NVIDIA GPU开发环境完整搭建教程
CUDA(Compute Unified Device Architecture)是NVIDIA推出的并行计算平台和编程模型,允许开发者使用NVIDIA GPU进行通用计算。它是深度学习、科学计算和大规模数据处理的基础。
在安装前,请确认各组件版本之间的兼容性:
| CUDA版本 | 驱动版本要求 | 支持的GPU架构 | 推荐用途 |
|---|---|---|---|
| CUDA 12.x | >= 525.60.13 | Ampere, Hopper, Ada | 新项目首选 |
| CUDA 11.8 | >= 450.80.02 | Turing, Ampere, Hopper | 稳定版本 |
| CUDA 11.3 | >= 450.80.02 | Pascal, Turing, Ampere | 兼容性考虑 |
# 查看GPU型号
lspci | grep -i nvidia
# 查看NVIDIA驱动状态
nvidia-smi
# 查看GPU详细信息
nvidia-smi -q
# Ubuntu/Debian
sudo apt-get update
sudo apt-get install -y build-essential dkms
# CentOS/RHEL
sudo yum groupinstall -y "Development Tools"
sudo yum install -y kernel-devel-$(uname -r) kernel-headers-$(uname -r)
# 创建黑名单文件
echo "blacklist nouveau
options nouveau modeset=0" | sudo tee /etc/modprobe.d/blacklist-nouveau.conf
# 更新initramfs
sudo update-initramfs -u
# 重启系统
sudo reboot
# Ubuntu - 添加graphics-drivers PPA
sudo add-apt-repository ppa:graphics-drivers/ppa
sudo apt-get update
ubuntu-drivers devices # 查看推荐驱动
sudo ubuntu-drivers autoinstall # 自动安装推荐驱动
# 或安装特定版本
sudo apt-get install -y nvidia-driver-535
# 下载驱动(以535.104.05为例)
wget https://us.download.nvidia.com/XFree86/Linux-x86_64/535.104.05/NVIDIA-Linux-x86_64-535.104.05.run
# 进入文本模式安装
sudo systemctl isolate multi-user.target
sudo chmod +x NVIDIA-Linux-x86_64-535.104.05.run
sudo ./NVIDIA-Linux-x86_64-535.104.05.run
# 重启图形界面
sudo systemctl start graphical.target
# 检查驱动版本
nvidia-smi
# 预期输出示例
+---------------------------------------------------------------------------------------+
| NVIDIA-SMI 535.104.05 Driver Version: 535.104.05 CUDA Version: 12.2 |
|-----------------------------------------+----------------------+----------------------+
| GPU Name Persistence-M | Bus-Id Disp.A | Volatile Uncorr.

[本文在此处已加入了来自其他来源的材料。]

-- ==== Sys2Proof/Laws/State.lean ====
section
/-! SUPPORT. One lemma per field of State and per update of Machine/Ops.lean, so that no proof unfolds a record update. -/

namespace Sys2Proof.Machine

section Fields

variable (s : State)

@[simp] theorem State.setByte_cfg (i : Bits3) (v : Byte) : (s.setByte i v).cfg = s.cfg.set i.toNat v i.isLt := rfl
@[simp] theorem State.setByte_att (i : Bits3) (v : Byte) : (s.setByte i v).att = s.att := rfl
@[simp] theorem State.setByte_dma (i : Bits3) (v : Byte) : (s.setByte i v).dma = s.dma := rfl
@[simp] theorem State.setByte_live (i : Bits3) (v : Byte) : (s.setByte i v).live = s.live := rfl
@[simp] theorem State.setByte_trace (i : Bits3) (v : Byte) : (s.setByte i v).trace = s.trace := rfl
@[simp] theorem State.setByte_params (i : Bits3) (v : Byte) : (s.setByte i v).params = s.params := rfl
@[simp] theorem State.setByte_ops (i : Bits3) (v : Byte) : (s.setByte i v).ops = s.ops := rfl
@[simp] theorem State.setByte_replies (i : Bits3) (v : Byte) : (s.setByte i v).replies = s.replies := rfl
@[simp] theorem State.setByte_draws (i : Bits3) (v : Byte) : (s.setByte i v).draws = s.draws := rfl

@[simp] theorem State.emit_cfg (e : Event) : (s.emit e).cfg = s.cfg := rfl
@[simp] theorem State.emit_att (e : Event) : (s.emit e).att = s.att := rfl
@[simp] theorem State.emit_dma (e : Event) : (s.emit e).dma = s.dma := rfl
@[simp] theorem State.emit_live (e : Event) : (s.emit e).live = s.live := rfl
@[simp] theorem State.emit_trace (e : Event) : (s.emit e).trace = s.trace ++ [e] := rfl
@[simp] theorem State.emit_params (e : Event) : (s.emit e).params = s.params := rfl
@[simp] theorem State.emit_ops (e : Event) : (s.emit e).ops = s.ops := rfl
@[simp] theorem State.emit_replies (e : Event) : (s.emit e).replies = s.replies := rfl
@[simp] theorem State.emit_draws (e : Event) : (s.emit e).draws = s.draws := rfl

@[simp] theorem State.reply_cfg (r : Reply) : (s.reply r).cfg = s.cfg := rfl
@[simp] theorem State.reply_att (r : Reply) : (s.reply r).att = s.att := rfl
@[simp] theorem State.reply_dma (r : Reply) : (s.reply r).dma = s.dma := rfl
@[simp] theorem State.reply_live (r : Reply) : (s.reply r).live = s.live := rfl
@[simp] theorem State.reply_trace (r : Reply) : (s.reply r).trace = s.trace := rfl
@[simp] theorem State.reply_params (r : Reply) : (s.reply r).params = s.params := rfl
@[simp] theorem State.reply_ops (r : Reply) : (s.reply r).ops = s.ops := rfl
@[simp] theorem State.reply_replies (r : Reply) : (s.reply r).replies = s.replies ++ [r] := rfl
@[simp] theorem State.reply_draws (r : Reply) : (s.reply r).draws = s.draws := rfl

@[simp] theorem State.detachEngine_cfg : s.detachEngine.cfg = s.cfg := rfl
@[simp] theorem State.detachEngine_att : s.detachEngine.att = false := rfl
@[simp] theorem State.detachEngine_dma : s.detachEngine.dma = s.dma := rfl
@[simp] theorem State.detachEngine_live : s.detachEngine.live = s.live := rfl
@[simp] theorem State.detachEngine_trace : s.detachEngine.trace = s.trace ++ [.detach] := rfl
@[simp] theorem State.detachEngine_params : s.detachEngine.params = s.params := rfl
@[simp] theorem State.detachEngine_ops : s.detachEngine.ops = s.ops := rfl
@[simp] theorem State.detachEngine_replies : s.detachEngine.replies = s.replies := rfl
@[simp] theorem State.detachEngine_draws : s.detachEngine.draws = s.draws := rfl

@[simp] theorem State.setEngineDma_cfg (c : Bits3) : (s.setEngineDma c).cfg = s.cfg := rfl
@[simp] theorem State.setEngineDma_att (c : Bits3) : (s.setEngineDma c).att = s.att := rfl
@[simp] theorem State.setEngineDma_dma (c : Bits3) : (s.setEngineDma c).dma = c := rfl
@[simp] theorem State.setEngineDma_live (c : Bits3) : (s.setEngineDma c).live = s.live := rfl
@[simp] theorem State.setEngineDma_trace (c : Bits3) : (s.setEngineDma c).trace = s.trace ++ [.setDma c] := rfl
@[simp] theorem State.setEngineDma_params (c : Bits3) : (s.setEngineDma c).params = s.params := rfl
@[simp] theorem State.setEngineDma_ops (c : Bits3) : (s.setEngineDma c).ops = s.ops := rfl
@[simp] theorem State.setEngineDma_replies (c : Bits3) : (s.setEngineDma c).replies = s.replies := rfl
@[simp] theorem State.setEngineDma_draws (c : Bits3) : (s.setEngineDma c).draws = s.draws := rfl

@[simp] theorem State.attachEngine_cfg : s.attachEngine.cfg = s.cfg := rfl
@[simp] theorem State.attachEngine_att : s.attachEngine.att = true := rfl
@[simp] theorem State.attachEngine_dma : s.attachEngine.dma = s.dma := rfl
@[simp] theorem State.attachEngine_live : s.attachEngine.live = s.live := rfl
@[simp] theorem State.attachEngine_trace : s.attachEngine.trace = s.trace ++ [.attach s.params.baseAddr] := rfl
@[simp] theorem State.attachEngine_params : s.attachEngine.params = s.params := rfl
@[simp] theorem State.attachEngine_ops : s.attachEngine.ops = s.ops := rfl
@[simp] theorem State.attachEngine_replies : s.attachEngine.replies = s.replies := rfl
@[simp] theorem State.attachEngine_draws : s.attachEngine.draws = s.draws := rfl

@[simp] theorem State.issue_cfg (ws : List Word) : (s.issue ws).cfg = s.cfg := rfl
@[simp] theorem State.issue_att (ws : List Word) : (s.issue ws).att = s.att := rfl
@[simp] theorem State.issue_dma (ws : List Word) : (s.issue ws).dma = s.dma := rfl
@[simp] theorem State.issue_live (ws : List Word) : (s.issue ws).live = s.live := rfl
@[simp] theorem State.issue_trace (ws : List Word) : (s.issue ws).trace = s.trace := rfl
@[simp] theorem State.issue_params (ws : List Word) : (s.issue ws).params = s.params := rfl
@[simp] theorem State.issue_ops (ws : List Word) : (s.issue ws).ops = s.ops ++ ws := rfl
@[simp] theorem State.issue_replies (ws : List Word) : (s.issue ws).replies = s.replies := rfl
@[simp] theorem State.issue_draws (ws : List Word) : (s.issue ws).draws = s.draws := rfl

@[simp] theorem State.pushOp_cfg (w : Word) : (s.pushOp w).cfg = s.cfg := rfl
@[simp] theorem State.pushOp_att (w : Word) : (s.pushOp w).att = s.att := rfl
@[simp] theorem State.pushOp_dma (w : Word) : (s.pushOp w).dma = s.dma := rfl
@[simp] theorem State.pushOp_live (w : Word) : (s.pushOp w).live = s.live := rfl
@[simp] theorem State.pushOp_trace (w : Word) : (s.pushOp w).trace = s.trace := rfl
@[simp] theorem State.pushOp_params (w : Word) : (s.pushOp w).params = s.params := rfl
@[simp] theorem State.pushOp_ops (w : Word) : (s.pushOp w).ops = w :: s.ops := rfl
@[simp] theorem State.pushOp_replies (w : Word) : (s.pushOp w).replies = s.replies := rfl
@[simp] theorem State.pushOp_draws (w : Word) : (s.pushOp w).draws = s.draws := rfl

end Fields

/-! ### Bytes and outputs under the updates -/

/-- The byte just written (20_memory.md R50). -/
@[simp] theorem State.setByte_byteAt_same (s : State) (i : Bits3) (v : Byte) : (s.setByte i v).byteAt i = v := by
  simp [State.byteAt]

/-- Every other byte stays. -/
theorem State.setByte_byteAt_other (s : State) {i k : Bits3} (v : Byte) (h : k ≠ i) :
    (s.setByte i v).byteAt k = s.byteAt k := by
  have hn : i.toNat ≠ k.toNat := fun e => h (BitVec.eq_of_toNat_eq e.symm)
  simp [State.byteAt, Vector.getElem_set_ne, hn]

/-- A byte depends on `cfg` alone. -/
theorem State.byteAt_congr {s t : State} (h : t.cfg = s.cfg) (k : Bits3) : t.byteAt k = s.byteAt k := by
  simp [State.byteAt, h]

/-- What a read of an address answers depends on `cfg` alone. -/
theorem State.readAddr_congr {s t : State} (h : t.cfg = s.cfg) (a : Addr) : t.readAddr a = s.readAddr a :=
  State.byteAt_congr h (idx a)

/-- Two states with the same eight bytes hold the same array. -/
theorem State.cfg_ext {s t : State} (h : ∀ k : Bits3, t.byteAt k = s.byteAt k) : t.cfg = s.cfg := by
  apply Vector.ext
  intro n hn
  simpa [State.byteAt, Nat.mod_eq_of_lt hn] using h (BitVec.ofNat 3 n)

/-- `MAP` while attached (10_state.md R30). -/
theorem State.mapOut_attached {s : State} (h : s.att = true) : s.mapOut = some s.params.baseAddr := by
  simp [State.mapOut, h]

/-- `MAP` while detached (10_state.md R30). -/
theorem State.mapOut_detached {s : State} (h : s.att = false) : s.mapOut = none := by
  simp [State.mapOut, h]

end Sys2Proof.Machine
end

ECC |
| Fan Temp Perf Pwr:Usage/Cap | Memory-Usage | GPU-Util Compute M. |
| | | MIG M. |
|=========================================+======================+======================|
| 0 NVIDIA A100 80GB On | 00000000:00:04.0 Off | 0 |
| N/A 35C P0 45W / 300W | 0MiB / 81920MiB | 0% Default |
+-----------------------------------------+----------------------+----------------------+
# 下载CUDA Toolkit 12.2
wget https://developer.download.nvidia.com/compute/cuda/12.2.0/local_installers/cuda_12.2.0_535.54.03_linux.run
# 执行安装
sudo sh cuda_12.2.0_535.54.03_linux.run
# 安装选项:
# - 取消勾选"Install NVIDIA Driver"(已单独安装)
# - 保持其他默认选项
# 添加NVIDIA仓库
wget https://developer.download.nvidia.com/compute/cuda/repos/ubuntu2204/x86_64/cuda-keyring_1.1-1_all.deb
sudo dpkg -i cuda-keyring_1.1-1_all.deb
sudo apt-get update
# 安装CUDA Toolkit
sudo apt-get install -y cuda-toolkit-12-2
# 安装完成后,添加环境变量
echo 'export PATH=/usr/local/cuda-12.2/bin${PATH:+:${PATH}}' >> ~/.bashrc
echo 'export LD_LIBRARY_PATH=/usr/local/cuda-12.2/lib64${LD_LIBRARY_PATH:+:${LD_LIBRARY_PATH}}' >> ~/.bashrc
source ~/.bashrc
# 检查CUDA版本
nvcc --version
# 编译并运行示例程序
cp -r /usr/local/cuda/samples ~/cuda-samples
cd ~/cuda-samples/1_Utilities/deviceQuery
make
./deviceQuery
# 预期输出末尾显示:Result = PASS
访问 NVIDIA cuDNN下载页面,下载与CUDA版本匹配的cuDNN库。
# 解压下载的文件
tar -xvf cudnn-linux-x86_64-8.9.5.30_cuda12-archive.tar.xz
# 复制文件到CUDA目录
sudo cp cudnn-linux-x86_64-8.9.5.30_cuda12-archive/include/cudnn*.h /usr/local/cuda/include
sudo cp cudnn-linux-x86_64-8.9.5.30_cuda12-archive/lib/libcudnn* /usr/local/cuda/lib64
sudo chmod a+r /usr/local/cuda/include/cudnn*.h /usr/local/cuda/lib64/libcudnn*
# 验证安装
cat /usr/local/cuda/include/cudnn_version.h | grep CUDNN_MAJOR -A 2
# 下载Miniconda
wget https://repo.anaconda.com/miniconda/Miniconda3-latest-Linux-x86_64.sh
bash Miniconda3-latest-Linux-x86_64.sh
# 创建虚拟环境
conda create -n pytorch python=3.10
conda activate pytorch
# CUDA 12.1版本
conda install pytorch torchvision torchaudio pytorch-cuda=12.1 -c pytorch -c nvidia
# 或使用pip
pip install torch torchvision torchaudio --index-url https://download.pytorch.org/whl/cu121
# 验证PyTorch GPU可用
python -c "import torch; print(f'PyTorch版本: {torch.__version__}'); print(f'CUDA可用: {torch.cuda.is_available()}'); print(f'GPU数量: {torch.cuda.device_count()}')"
# TensorFlow 2.x GPU版本
pip install tensorflow
# 验证TensorFlow GPU
python -c "import tensorflow as tf; print(f'TF版本: {tf.__version__}'); print(f'GPU列表: {tf.config.list_physical_devices(\"GPU\")}')"
# 添加仓库
distribution=$(. /etc/os-release;echo $ID$VERSION_ID)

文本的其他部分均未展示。